▶ [Task goal]
Lines from the beginning of the data through the line containing "((List.range 256).map (fun" are to be copied exactly, with no other line included.

▶ [Supplied records]
.....

/-- The region-map entry that routes an address (R94): index and entry. -/
def regionOf (s : State) (part va : Nat) : Option (Nat × Word) :=
  let gib := va / 2 ^ 30 % 2 ^ 22
  let m := (partAt s part).region
  ((List.range 256).map (fun i => (i, sget 0 m i))).find? (fun e =>
    let b := e.2.toNat % 2 ^ 22
    let l := e.2.toNat / 2 ^ 22 % 2 ^ 22
    e.2.getLsbD 63 && decide (b ≤ gib) && decide (gib < b + (if l = 0 then 2 ^ 22 else l)))

/-- The home die of an address accessed from die `from_` (R94), or the region fault. -/
def homeDie (s : State) (part from_ va : Nat) : Except XErr (Nat × Nat × Bool) :=
  match regionOf s part va with
  | none => .error ⟨4, 0x100⟩
  | some (i, e) =>
    let loc := e.getLsbD 62
    let d := if loc then from_ else e.toNat / 2 ^ 60 % 4
    if partOfDie s d = some part then .ok (d, i, loc) else .error ⟨4, BitVec.ofNat 64 i⟩

/-- The dword of a table in HBM. -/
def tableWord (s : State) (pa : Nat) : Word := wordAt s pa

/-- A pointer to a table of `size` bytes is usable: aligned and inside HBM (R93, R97). -/
def tableOk (pa size : Nat) : Bool := pa % size == 0 && decide (pa + size ≤ hbmBytes)

/-- A frame is aligned: 64 KiB, or 16 MiB at level 1 (R98). -/
def frameOk (level : Nat) (e : Word) : Bool :=
  let pa := pteAddr e
  if level = 1 then pa % 2 ^ 24 == 0 && decide (pa < hbmBytes) else pa % 2 ^ 16 == 0 && decide (pa < hbmBytes)

/-- A table entry lies in a poisoned sector, so that the walk has no value to go on with (R361, R419). -/
def tablePoisoned (s : State) (pa : Nat) : Bool := s.poisonHbm.any (fun e => e.2 && e.1 == pa / 64)

/-- The walk of R97: the leaf, the physical address of its entry, and its level. Code 0x100 is a poisoned entry (log 72). -/
def walk (s : State) (part asid va : Nat) : Except XErr (Word × Nat × Nat) :=
  let a := (partAt s part).rpt.toNat % hbmBytes + 8 * asid
  let root := (tableWord s a).toNat
  let a0 := root + 8 * (va / 2 ^ 40 % 2 ^ 12)
  if tablePoisoned s a then .error ⟨0x100, 0⟩
  else if !tableOk root (2 ^ 15) then .error ⟨3, BitVec.ofNat 64 root⟩
  else
    let e0 := tableWord s a0
    if tablePoisoned s a0 then .error ⟨0x100, 0⟩
    else if !pteP e0 then .error ⟨1, e0⟩
    else if pteRsv e0 || pteLeaf e0 || !tableOk (pteAddr e0) (2 ^ 19) then .error ⟨3, e0⟩
    else
      let a1 := pteAddr e0 + 8 * (va / 2 ^ 24 % 2 ^ 16)
      let e1 := tableWord s a1
      if tablePoisoned s a1 then .error ⟨0x100, 0⟩
      else if !pteP e1 then .error ⟨1, e1⟩
      else if pteRsv e1 then .error ⟨3, e1⟩
      else if pteLeaf e1 then (if frameOk 1 e1 then .ok (e1, a1, 1) else .error ⟨3, e1⟩)
      else if !tableOk (pteAddr e1) (2 ^ 11) then .error ⟨3, e1⟩
      else
        let a2 := pteAddr e1 + 8 * (va / 2 ^ 16 % 2 ^ 8)
        let e2 := tableWord s a2
        if tablePoisoned s a2 then .error ⟨0x100, 0⟩
        else if !pteP e2 then .error ⟨1, e2⟩
        else if pteRsv e2 || !pteLeaf e2 || !frameOk 2 e2 then .error ⟨3, e2⟩
        else .ok (e2, a2, 2)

.....

▶ [Problem solution]
/-- The region-map entry that routes an address (R94): index and entry. -/
def regionOf (s : State) (part va : Nat) : Option (Nat × Word) :=
  let gib := va / 2 ^ 30 % 2 ^ 22
  let m := (partAt s part).region
  ((List.range 256).map (fun i => (i, sget 0 m i))).find? (fun e =>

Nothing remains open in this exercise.